4. Querría recordaros brevemente algunos puntos en relación a vuestro futuro ministerio. En primer lugar, la predicación de la Palabra de Dios. Ex abundantia cordis, os loquitur, afirma el Señor en el Evangelio[8]. Para hablar de Dios, sacad de la abundancia de vuestro corazón bien unido a su Corazón; para esto es preciso que cuidéis nuestra meditación diaria, profundizando en los contenidos de la Sagrada Escritura con la ayuda del Espíritu Santo.
Por lo que se refiera al perdón de los pecados en la Penitencia, tratad siempre de impartir la absolución; y si algún fiel no se hallara bien dispuesto, ayudadlo con paciencia, con caridad, con espíritu de sacrificio. El Señor tenía misericordia de los pecadores y los llamaba a la conversión. Y san Josemaría, que trataba de actuar con un corazón a la medida del corazón misericordioso de Jesús, no dudó en escribir: «Al atender a las almas en el santo sacramento de la Penitencia, acordaos de aquel pasaje del Evangelio, cuando el Señor, a la pregunta sobre cuántas veces se ha de perdonar, responde: “No te digo ya hasta siete veces, sino hasta setenta veces siete” (Mt 18, 22). Siempre: a perdonar siempre, también en el sacramento de la Penitencia»[9]. Y refiriéndose a cuando empezó su trabajo sacerdotal, añadía: «Yo no he tenido inconveniente en perdonar, muchas veces en el mismo día, de muchas faltas de la misma materia a la misma persona, porque “non est opus valentibus medicus, sed male habentibus” (Mt 9, 12); no son los que están sanos, sino los enfermos, quienes necesitan de médico. Y a la vez, habéis de hacer lo necesario para que las almas no abusen de la gracia divina»[10].
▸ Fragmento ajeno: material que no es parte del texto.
-- ==== Sys2Proof/Syntax.lean ====
section
/-! DEFINITION. The commands of the Rathel 2410: one constructor for each row of spec/opcode_table.json. -/

namespace Sys2Proof

/-- A member, and the member link of the same number (00_scope.md section 4: the link number is the member number). -/
inductive MemberNo where
  | m0
  | m1
  deriving DecidableEq, Repr

/-- The other member. -/
def MemberNo.other : MemberNo → MemberNo
  | .m0 => .m1
  | .m1 => .m0

/-- The events the part takes. A register write carries the word written, also where the part ignores it. -/
inductive Instr where
  /-- A SUBGO write; the row for kind READ in SUBDESC (R26, R28). The word written is ignored. -/
  | submitRead (value : Word)
  /-- A SUBGO write; the row for kind WRITE (R26, R28). -/
  | submitWrite (value : Word)
  /-- A SUBGO write; the row for kind FLUSH (R26, R29). -/
  | submitFlush (value : Word)
  /-- A SUBGO write; the row for kind VERIFY (R26, R28). -/
  | submitVerify (value : Word)
  /-- A SUBGO write; the row for a kind code that names no kind (R26). -/
  | submitBadKind (value : Word)
  /-- An ABTTAG write (R41). -/
  | abort (value : Word)
  /-- A CQPOP write (R183). The word written is ignored. -/
  | cqpop (value : Word)
  /-- A CAUSE write (R187). -/
  | causeClear (value : Word)
  /-- A CAUSEEN write (R188). -/
  | causeenWrite (value : Word)
  /-- A DEVCTL write with bit 0 set (R190). -/
  | softReset (value : Word)
  /-- A BUFDATA read (R176). -/
  | bufdataRead
  /-- A BUFDATA write (R177). -/
  | bufdataWrite (value : Word)
  /-- A write to a register without behaviour of its own (R190); the offset is A[7:2]. -/
  | registerWrite (offset : BitVec 6) (value : Word)
  /-- A CTLCMD write of code 1 (R159). Every CTLCMD row carries the ignored bits 31:8 of the word. -/
  | createSet (upper : BitVec 24)
  /-- A CTLCMD write of code 2 (R162). -/
  | assembleSet (upper : BitVec 24)
  /-- A CTLCMD write of code 3 (R165). -/
  | attachMember (upper : BitVec 24)
  /-- A CTLCMD write of code 4 (R168). -/
  | detachMember (upper : BitVec 24)
  /-- A CTLCMD write of code 5 (R169). -/
  | pauseResync (upper : BitVec 24)
  /-- A CTLCMD write of code 6 (R170). -/
  | resumeResync (upper : BitVec 24)
  /-- A CTLCMD write of code 7 (R171). -/
  | stopSet (upper : BitVec 24)
  /-- A CTLCMD write whose code names none of the seven commands (R157). -/
  | badCommand (value : Word)
  /-- The RESET# pin, or power-up where `powerUp` (R113, R173). -/
  | hardwareReset (powerUp : Bool)
  /-- The link layer's link up report (R2, R109). -/
  | linkUp (link : MemberNo)
  /-- The link layer's link down report (R3, R108). -/
  | linkDown (link : MemberNo)
  /-- A frame received on a member link, as its bytes in arrival order (R92, R101). -/
  | responseFrame (link : MemberNo) (bytes : List Byte)
  /-- The deadline of the mop that holds the tag runs out (R104). -/
  | deadlineExpiry (link : MemberNo) (tag : Fin 8)
  /-- The member manager takes the oldest fault report the link has sent (R5). -/
  | faultReport (link : MemberNo)
  /-- The sweep timer runs out (R80). -/
  | sweepTimerExpiry
  /-- The resync gap timer runs out (R143). -/
  | gapTimerExpiry
  /-- The coalescing idle timer runs out (R186). -/
  | idleTimerExpiry
  deriving DecidableEq, Repr

end Sys2Proof
end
¡La Eucaristía! No existen palabras que expresen de modo adecuado la maravilla del sacramento eucarístico. Esforzaos cada día para celebrar la Santa Misa del mejor modo posible. En el sacrificio del altar hallamos todos —sacerdotes y laicos— la gracia que necesitamos para nuestra santificación personal y para la santificación de los fieles. ¡Y no tengáis prisa!, os diré con san Josemaría.
Felicito de nuevo a vuestros padres, a los parientes y amigos, a todos los que participan en esta ceremonia y a cuantos no han podido estar aquí presentes. A todos os pido que roguéis por los nuevos sacerdotes; cuentan de verdad con vuestras oraciones para ser dignos ministros de Aquel que los ha amado con predilección y los ha llamado amigos[11].
Acordaos también de mí en vuestras oraciones. Y elevemos nuestras súplicas a diario por el Papa, por los obispos, por los sacerdotes, por toda la humanidad.
Confiamos estas intenciones a la intercesión de María, Madre de la Iglesia, en el mes de mayo que hemos comenzado, dedicado especialmente a la Santísima Virgen.
¡Alabado sea Jesucristo!
[1] Domingo VI de Pascua, oración colecta.
[2] Francisco, Homilía en la Misa crismal del Jueves Santo, 17-IV-2014.
[3] Ibid.
[4] Domingo VI de Pascua, primera lectura (B) (Hch 10, 34-35).
[5] San Josemaría, Carta 8-VIII-1956, n. 17.
[6] Francisco, Homilía en una ordenación sacerdotal, 26-IV-2015.
[7] San Josemaría, Es Cristo que pasa, n. 79.
[8] Mt 12, 34.
[9] San Josemaría, Carta 8-VIII-1956, n. 30.
[10] Ibid.
[11] Cfr. VI Domingo de Pascua, Evangelio (B) (Jn 15, 14).
Romana, n. 60, enero-junio 2015, p. 71-73.